Montessori students are taught to appreciate their culture. There is also a set of Montessori exercises intended
to teach the church year and other liturgical issues to students. This grew out of Montessori getting its start in
Catholic Italy and the fact that originally Montessori was a Catholic. In my opinion, becoming a theosophist is not
an improvement. Theosophy is a cult. For my final assignment under Madame van Thiel, I wrote a rather lengthy essay in
which I defended the thesis that the Montessori philosophy is more consonant with Christianity than Theosophy. (Madame
van Thiel is a theosophist, but she accepts whatever someone produces, and does not grade it. By writing this essay,
I completed the requirements for her training course and earned her certificate. Other students designed a piece of
apparatus.)
The major weaknesses I see in the Montessori method center around learning conformity to society. The student learns
to respond to criticism and condemnation from his peers. This is because of the method of discipline used. Montessori
lends itself to communist indoctrination while simultaneously teaching students to respect each other's property.
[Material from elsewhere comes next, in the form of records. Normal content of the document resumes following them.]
/-- The decoder accepts a byte exactly when its fields are legal: a byte that decodes has its command's fields, and
each legal pair is a line of one of the three tables (R64). -/
theorem decode_instr_iff (c : Byte) :
    (∃ i, decode c = .instr i) ↔ legalFields (zeroField c) (selField c) (opField c) = true := by
  constructor
  · rintro ⟨i, hi⟩
    obtain ⟨hzero, hsel, hop⟩ := fields_of_decode hi
    rw [hzero, hsel, hop]
    exact legalFields_of_instr i
  · intro h
    obtain ⟨hzero, hsel | ⟨hsel, hlow⟩ | ⟨hsel, hlow, hhigh⟩⟩ := (legalFields_iff _ _ _).mp h <;>
      rw [decode, if_neg (not_not.mpr hzero), hsel]
    · exact decodeSel2_legal (opField_lt c)
    · exact decodeSel1_legal hlow (opField_lt c)
    · exact decodeSel0_legal hlow hhigh

/-- The same on the byte's value, as R64 is stated. -/
theorem decode_instr_iff_toNat (c : Byte) :
    (∃ i, decode c = .instr i) ↔ legalFields (c.toNat / 64) (c.toNat / 16 % 4) (c.toNat % 16) = true := by
  rw [decode_instr_iff, zeroField_eq, selField_eq, opField_eq]

theorem hostCommand_of_not_instr {c : Byte} (h : ¬ ∃ i, decode c = .instr i) (s : State) :
    hostCommand c s = .next (raise .illegalCommand { s with cmd := c }) := by
  rw [hostCommand]
  cases hdecode : decode c with
  | instr i => exact absurd ⟨i, hdecode⟩ h
  | illegal why => rfl

/-- Settles O6: such a byte decodes to no command (`decode_instr_iff_toNat`), and the block raises on the spot. -/
theorem illegalByteRaisesIllegalCommand : Obligations.IllegalByteRaisesIllegalCommand := by
  intro s c rest h hillegal
  have hnone : ¬ ∃ i, decode c = .instr i := by
    rw [decode_instr_iff_toNat, hillegal]
    exact Bool.false_ne_true
  exact (step_eq s _ rest h).trans (hostCommand_of_not_instr hnone _)

/-- Settles O7: the fields of the table's lines are exactly the legal ones (`decode_instr_iff_toNat`); the count is a
finite computation. -/
theorem decoderAcceptsExactlyTheLegalWords : Obligations.DecoderAcceptsExactlyTheLegalWords :=
  ⟨decode_instr_iff_toNat, by decide +kernel⟩

/-- Settles O8: it holds of all 38 commands, and all are well formed. -/
theorem decodeOfEncodeIsTheCommand : Obligations.DecodeOfEncodeIsTheCommand := fun i _ => decode_encode i

/-- Settles O9: the byte and the command's word have the same three fields, and the fields make up the byte. -/
theorem encodeOfDecodeIsTheWord : Obligations.EncodeOfDecodeIsTheWord := by
  intro c i h
  obtain ⟨hzero, hsel, hop⟩ := fields_of_decode h
  obtain ⟨hzero', hsel', hop'⟩ := fields_of_decode (decode_encode i)
  exact byte_eq_of_fields (hzero'.trans hzero.symm) (hsel'.trans hsel.symm) (hop'.trans hop.symm)

/-- Settles O10: nineteen bytes, each decoded by evaluation. -/
theorem writtenOutWordsDecode : Obligations.WrittenOutWordsDecode := by
  unfold Obligations.WrittenOutWordsDecode
  decide

end Sys2Proof.DecoderProofs
end

section
/-! PROOFS. The divider (41_integer.md sections 6 and 7): `divideWord` on the signed readings, and O17 and O19. -/

open Sys2Proof Sys2Proof.Machine Sys2Proof.Claims

namespace Sys2Proof.DividerProofs

/-- Wrapped where the truncated quotient does not fit: `MIN / -1` (R95). -/
theorem sdiv_eq_word (a b : Word) : a.sdiv b = word (a.toInt.tdiv b.toInt) := by
  apply BitVec.eq_of_toInt_eq
  rw [BitVec.toInt_sdiv, word, BitVec.toInt_ofInt]

theorem srem_eq_word (a b : Word) : a.srem b = word (a.toInt.tmod b.toInt) := by
  rw [← BitVec.toInt_srem, word, BitVec.ofInt_toInt]

/-- `divideWord` is truncated division of the signed readings, made words again (R95). -/
theorem divideWord_eq_word {a b : Word} (hb : b ≠ 0#32) :
    divideWord a b = some (word (a.toInt.tdiv b.toInt), word (a.toInt.tmod b.toInt)) := by
  rw [divideWord_eq, if_neg hb, sdiv_eq_word, srem_eq_word]

theorem getS_widthBytes_toInt (s : State) (slot : Slot) (w : Width) :
    (getS s slot (widthBytes w)).toInt = signedOf (widthBytes w) (s.memRead slot.offset (widthBytes w)) :=
  getS_toInt s slot _ (IntegerProofs.widthBytes_pos w) (widthBytes_le w)

theorem getS_widthBytes_ne_zero {s : State} {slot : Slot} {w : Width} (h : s.memRead slot.offset (widthBytes w) ≠ 0) :
    getS s slot (widthBytes w) ≠ 0#32 :=
  mt (getS_eq_zero_iff s slot _ (IntegerProofs.widthBytes_pos w) (widthBytes_le w)).mp h

theorem dividesAt_of_exec {i : Instr} (w : Width) (hexec : ∀ s, exec i s = .next (divCommand w s)) :
    DividesAt i (widthBytes w) := fun s hb => by
  refine ⟨_, hexec s, ?_⟩
  rw [divCommand, divideWord_eq_word (getS_widthBytes_ne_zero hb), getS_widthBytes_toInt, getS_widthBytes_toInt]
  exact FloatProofs.delivers_put_put_eq s (widthBytes_le w) _ _ (lowBytes_word _ (widthBytes_le w) _)
    (lowBytes_word _ (widthBytes_le w) _)

/-- The remainder of a word division is the integer one, which fits (R95). -/
theorem toInt_word_tmod (a b : Word) : (word (a.toInt.tmod b.toInt)).toInt = a.toInt.tmod b.toInt := by
  rw [← srem_eq_word, BitVec.toInt_srem]

theorem tmod_neg_iff {x y : Int} (h : x.tmod y ≠ 0) : x.tmod y < 0 ↔ x < 0 := by
  rcases Int.le_total 0 x with hx | hx
  · have := Int.tmod_nonneg y hx
    omega
  · have hnonneg := Int.tmod_nonneg y (Int.neg_nonneg.mpr hx)
    rw [Int.neg_tmod] at hnonneg
    have hx0 : x ≠ 0 := by
      rintro rfl
      exact h (Int.zero_tmod y)
    omega

/-- Bit 31 is the sign of the signed reading (R6). -/
theorem getLsbD_31_eq (a : Word) : a.getLsbD 31 = decide (a.toInt < 0) := by
  rw [← BitVec.msb_eq_toInt, BitVec.msb_eq_getLsbD_last]

theorem quotient_mul_divisor_add_remainder (a b : Word) :
    a = addWord (multiplyWord (word (a.toInt.tdiv b.toInt)) b) (word (a.toInt.tmod b.toInt)) := by
  rw [addWord_eq_add, multiplyWord_eq_mul]
  calc a = word (b.toInt * a.toInt.tdiv b.toInt + a.toInt.tmod b.toInt) := by
        rw [Int.mul_tdiv_add_tmod, word, BitVec.ofInt_toInt]
    _ = word (a.toInt.tdiv b.toInt) * b + word (a.toInt.tmod b.toInt) := by
        rw [word, BitVec.ofInt_add, BitVec.ofInt_mul, BitVec.ofInt_toInt, BitVec.mul_comm]

theorem remainder_sign (a b : Word) :
    word (a.toInt.tmod b.toInt) = 0#32 ∨ (word (a.toInt.tmod b.toInt)).getLsbD 31 = a.getLsbD 31 := by
  by_cases h0 : a.toInt.tmod b.toInt = 0
  · exact .inl (by rw [h0]; rfl)
  · refine .inr ?_
    rw [getLsbD_31_eq, getLsbD_31_eq, toInt_word_tmod]
    exact decide_eq_decide.mpr (tmod_neg_iff h0)

theorem remainder_magnitude_less (a : Word) {b : Word} (hb : b ≠ 0#32) :
    compareMagnitude (magnitude (word (a.toInt.tmod b.toInt))) (magnitude b) = .less := by
  have hpos := toNat_ne_zero (magnitude_ne_zero b hb)
  rw [magnitude_toNat] at hpos
  rw [compareMagnitude_less_iff, magnitude_toNat, magnitude_toNat, toInt_word_tmod, Int.natAbs_tmod]
  exact Nat.mod_lt _ hpos

/-- Settles O17: `divideWord` is truncated division of the signed readings (`divideWord_eq_word`), sign extension at
intake keeps those readings, and delivery keeps the low `N` bits. -/
theorem divDeliversTruncatedQuotientAndRemainder : Obligations.DivDeliversTruncatedQuotientAndRemainder :=
  ⟨by decide, dividesAt_of_exec .w8 fun _ => rfl, dividesAt_of_exec .w16 fun _ => rfl,
    dividesAt_of_exec .w32 fun _ => rfl⟩

/-- Settles O19: the three facts of truncated division on the signed readings, carried over to words; the zero divisor
is the first branch of `divideWord`. -/
theorem divideWordRebuildsTheDividend : Obligations.DivideWordRebuildsTheDividend :=
  ⟨fun a b hb => ⟨_, _, divideWord_eq_word hb, quotient_mul_divisor_add_remainder a b, remainder_sign a b,
    remainder_magnitude_less a hb⟩, fun a => by rw [divideWord_eq, if_pos rfl]⟩

end Sys2Proof.DividerProofs
end

section
/-! PROOFS. The fixed-point layer (42_fixed_point.md): `FXENC`, `FXDEC` and the two compositions of them, `FXDIV`, and
O20 to O27 and O52. -/

open Sys2Proof Sys2Proof.Machine Sys2Proof.Claims

namespace Sys2Proof.FixedPointProofs

theorem memRead_of_delivers {s t : State} {results : List (Nat × Nat × Nat)} (h : Delivers s t results)
    {off n v : Nat} (hmem : (off, n, v) ∈ results) : t.memRead off n = v := by
  obtain ⟨-, hread, -, -⟩ := h
  exact hread _ hmem

/-- The low bytes of a signed reading are the bytes read (R6, R44). -/
theorem lowBytes_signedOf {n x : Nat} (h : x < 256 ^ n) : lowBytes n (signedOf n x) = x := by
  have hcast : ((256 ^ n : Nat) : Int) = 256 ^ n := by push_cast; rfl
  have hmod : signedOf n x % 256 ^ n = x := by
    rw [signedOf, ← hcast]
    split
    · exact Int.emod_eq_of_lt (by omega) (by omega)
    · rw [Int.sub_emod_right]
      exact Int.emod_eq_of_lt (by omega) (by omega)
  rw [lowBytes, hmod, Int.toNat_natCast]

/-- An integer in the range of `n` bytes is the signed reading of its low bytes (R6, R44). -/
theorem signedOf_lowBytes_of_range {n : Nat} {k : Int} (hlow : -256 ^ n ≤ 2 * k) (hhigh : 2 * k < 256 ^ n) :
    signedOf n (lowBytes n k) = k := by
  have hcast : ((256 ^ n : Nat) : Int) = 256 ^ n := by push_cast; rfl
  rw [← hcast] at hlow hhigh
  rw [signedOf, lowBytes, ← hcast]
  generalize 256 ^ n = M at hlow hhigh
  rcases Int.lt_or_le k 0 with hneg | hpos
  · have hmod : k % M = k + M := by
      rw [← Int.add_emod_right]
      exact Int.emod_eq_of_lt (by omega) (by omega)
    rw [hmod, if_neg (by omega)]
    omega
  · have hmod : k % M = k := Int.emod_eq_of_lt hpos (by omega)
    rw [hmod, if_pos (by omega)]
    omega

theorem signedOf_natAbs_le {n x : Nat} (h : x < 256 ^ n) : 2 * (signedOf n x).natAbs ≤ 256 ^ n := by
  have hcast : ((256 ^ n : Nat) : Int) = 256 ^ n := by push_cast; rfl
  rw [signedOf, ← hcast]
  split <;> omega

theorem finite64_iff (x : Nat) : finite64 x = true ↔ x / 2 ^ 52 % 2 ^ 11 ≠ 2047 := bne_iff_ne

theorem fxencCommand_of_finite (w : Width) {s : State} (h : s.memRead 16 8 / 2 ^ 52 % 2 ^ 11 ≠ 2047) :
    fxencCommand w s =
      complete (put s.v .r (widthBytes w) (toFixedPoint Config.fxRoundTie (s.memRead 16 8) (scaleFactor w))) s :=
  if_pos ((finite64_iff _).mpr h)

theorem fxencCommand_of_not_finite (w : Width) {s : State} (h : s.memRead 16 8 / 2 ^ 52 % 2 ^ 11 = 2047) :
    fxencCommand w s = raise .invalidOperand s :=
  if_neg fun hfin => (finite64_iff _).mp hfin h

/-- Scaling the exact value scales the integer that stands for it (R110). -/
theorem value64_scaled (x sf : Nat) :
    value64 x * 2 ^ sf = ((scaledValue64 x * 2 ^ sf : Int) : ℚ) / 2 ^ 1075 := by
  rw [value64_eq, div_mul_eq_mul_div, Int.cast_mul, Int.cast_pow, Int.cast_ofNat]

theorem encodesAt_of_exec {i : Instr} (w : Width) (hexec : ∀ s, exec i s = .next (fxencCommand w s)) :
    EncodesAt i (widthBytes w) (scaleFactor w) := fun s hfinite => by
  refine ⟨_, roundInt Config.fxRoundTie (scaledValue64 (s.memRead 16 8) * 2 ^ scaleFactor w) 1075, hexec s, ?_, ?_⟩
  · rw [value64_scaled]
    exact roundInt_roundsTo _ _ 1075
  · rw [fxencCommand_of_finite w hfinite]
    exact delivers_put_eq s _ _ _ (lowBytes_word _ (widthBytes_le w) _)

theorem raisesOnNonFinite_of_exec {i : Instr} (w : Width) (hexec : ∀ s, exec i s = .next (fxencCommand w s)) :
    RaisesOnNonFinite i := fun s h => by
  rw [hexec, fxencCommand_of_not_finite w h]
  rfl

theorem scaleFactor_le (w : Width) : scaleFactor w ≤ 16 := by cases w <;> decide

theorem word_natAbs_lt (a : Word) : a.toInt.natAbs < 2 ^ 32 := magnitude_toNat a ▸ (magnitude a).isLt

theorem decodesAt_of_exec {i : Instr} (w : Width) (hexec : ∀ s, exec i s = .next (fxdecCommand w s)) :
    DecodesAt i (widthBytes w) (scaleFactor w) := fun s => by
  have hfit := word_natAbs_lt (getS s .a (widthBytes w))
  obtain ⟨hfinite, hvalue⟩ := value64_encode64 _ (scaleFactor w) hfit (scaleFactor_le w)
  have hread : (getS s .a (widthBytes w)).toInt = signedOf (widthBytes w) (s.memRead 0 (widthBytes w)) :=
    DividerProofs.getS_widthBytes_toInt s .a w
  refine ⟨_, encode64 (getS s .a (widthBytes w)).toInt (scaleFactor w), hexec s, ?_, hfinite, hread ▸ hvalue, ?_⟩
  · have hdelivers := delivers_write s 24 8 (encode64 (getS s .a (widthBytes w)).toInt (scaleFactor w))
    rwa [Nat.mod_eq_of_lt (encode64_lt _ _ hfit (scaleFactor_le w))] at hdelivers
  · intro hzero
    have hword : getS s .a (widthBytes w) = 0#32 :=
      (getS_eq_zero_iff s .a _ (IntegerProofs.widthBytes_pos w) (widthBytes_le w)).mpr hzero
    rw [hword]
    rfl

/-- A scaled quotient of `2^sf` is undone by scaling with it. -/
theorem div_pow_mul_pow (k : Int) (sf : Nat) : (k : ℚ) / 2 ^ sf * 2 ^ sf = k :=
  div_mul_cancel₀ _ (pow_ne_zero _ two_ne_zero)

/-- What `FXDEC` delivers, scaled again, is the word's own integer, and rounding leaves an integer (R110, R111). -/
theorem encodeInverts_of {enc dec : Instr} {n sf : Nat} (henc : EncodesAt enc n sf) (hdec : DecodesAt dec n sf) :
    EncodeInverts enc dec n := by
  intro s t u ht hxy
  obtain ⟨t₀, y, ht₀, hdelivers, hfinite, hvalue, -⟩ := hdec s
  cases ht.symm.trans ht₀
  have hx : u.memRead 16 8 = y := hxy.trans (memRead_of_delivers hdelivers List.mem_cons_self)
  obtain ⟨t', v, ht', hround, hdelivers'⟩ := henc u (hx ▸ hfinite)
  rw [hx, hvalue, div_pow_mul_pow] at hround
  rw [roundsTo_intCast _ _ _ hround, lowBytes_signedOf (memRead_lt s 0 n)] at hdelivers'
  exact ⟨t', ht', hdelivers'⟩

/-- A rational in range scales to an integer of `n` bytes, which rounding leaves and `FXDEC` reads back (Q5). -/
theorem decodeInverts_of {enc dec : Instr} {n sf : Nat} (henc : EncodesAt enc n sf) (hdec : DecodesAt dec n sf) :
    DecodeInverts enc dec n sf := by
  intro s t u k hfinite hvalue hlow hhigh ht hword
  obtain ⟨t₀, v, ht₀, hround, hdelivers⟩ := henc s hfinite
  cases ht.symm.trans ht₀
  rw [hvalue, div_pow_mul_pow] at hround
  have hbytes : u.memRead 0 n = lowBytes n k := by
    rw [hword, memRead_of_delivers hdelivers List.mem_cons_self, roundsTo_intCast _ _ _ hround]
  obtain ⟨t', y, ht', hdelivers', hfinite', hvalue', -⟩ := hdec u
  refine ⟨t', y, ht', hdelivers', hfinite', ?_⟩
  rw [hvalue', hbytes, signedOf_lowBytes_of_range hlow hhigh, hvalue]

theorem fxdivCommand_zero_divisor (w : Width) {s : State} (h : s.memRead 4 (widthBytes w) = 0) :
    fxdivCommand w s = raise .degenerateDivisor s := by
  have hb : getS s .b (widthBytes w) = 0#32 :=
    (getS_eq_zero_iff s .b _ (IntegerProofs.widthBytes_pos w) (widthBytes_le w)).mpr h
  rw [fxdivCommand, (divideFixedPoint_eq_none_iff _ _ _).mpr hb]

theorem raisesOnZeroDivisor_of_exec {i : Instr} (w : Width) (hexec : ∀ s, exec i s = .next (fxdivCommand w s)) :
    RaisesOnZeroDivisor i (widthBytes w) .degenerateDivisor := fun s h => by
  rw [hexec, fxdivCommand_zero_divisor w h]
  rfl

theorem fxdivCommand_of_some {w : Width} {s : State} {q : Word}
    (h : divideFixedPoint (getS s .a (widthBytes w)) (getS s .b (widthBytes w)) (scaleFactor w) = some q) :
    fxdivCommand w s = complete (put s.v .r (widthBytes w) q) s := by
  rw [fxdivCommand, h]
The respect for the property of others is taught more clearly in Montessori. This is because children are NOT required
or encouraged to share...at all! But because of the conformity to social norms that is taught, children can easily be
indoctrinated into communism as well. The fact that work is so individualized also discourages the students from
developing the capacity to work in group situations. That could bring about a major change in the way industry
operates, if enough people were Montessori educated. In the aggregate, I recommend Montessori over all other methods of
education I have observed (with a traditional classroom with intensive phonics instruction as second best), in spite of
its problems. Half the reason we have such a poorly educated populace is because we do not teach with sound
methodology, we do not discipline (because it is not allowed), we teach children that the person is the measure of his
own morality, and we do not solve the problem of the match. Montessori solves these problems by using sound methodology
in pedagogy, provides excellent discipline, and solves the problem of the match. Like the homeschooled student, expect
the Montessori student to show a much higher level of maturity in all areas, including social development.
Pat Goltz had experience with the Montessori classroom as a volunteer, and observed widely both in Montessori
schools and schools not using the Montessori philosophy. She studied instructional analysis, and Montessori methodology
with Madame Maake van Thiel, who studied under Mario Montessori, the son of Maria Montessori. She maintained a
homeschool environment patterned after the Montessori philosophy and homeschooled the seven children in the Goltz
family all the way through high school.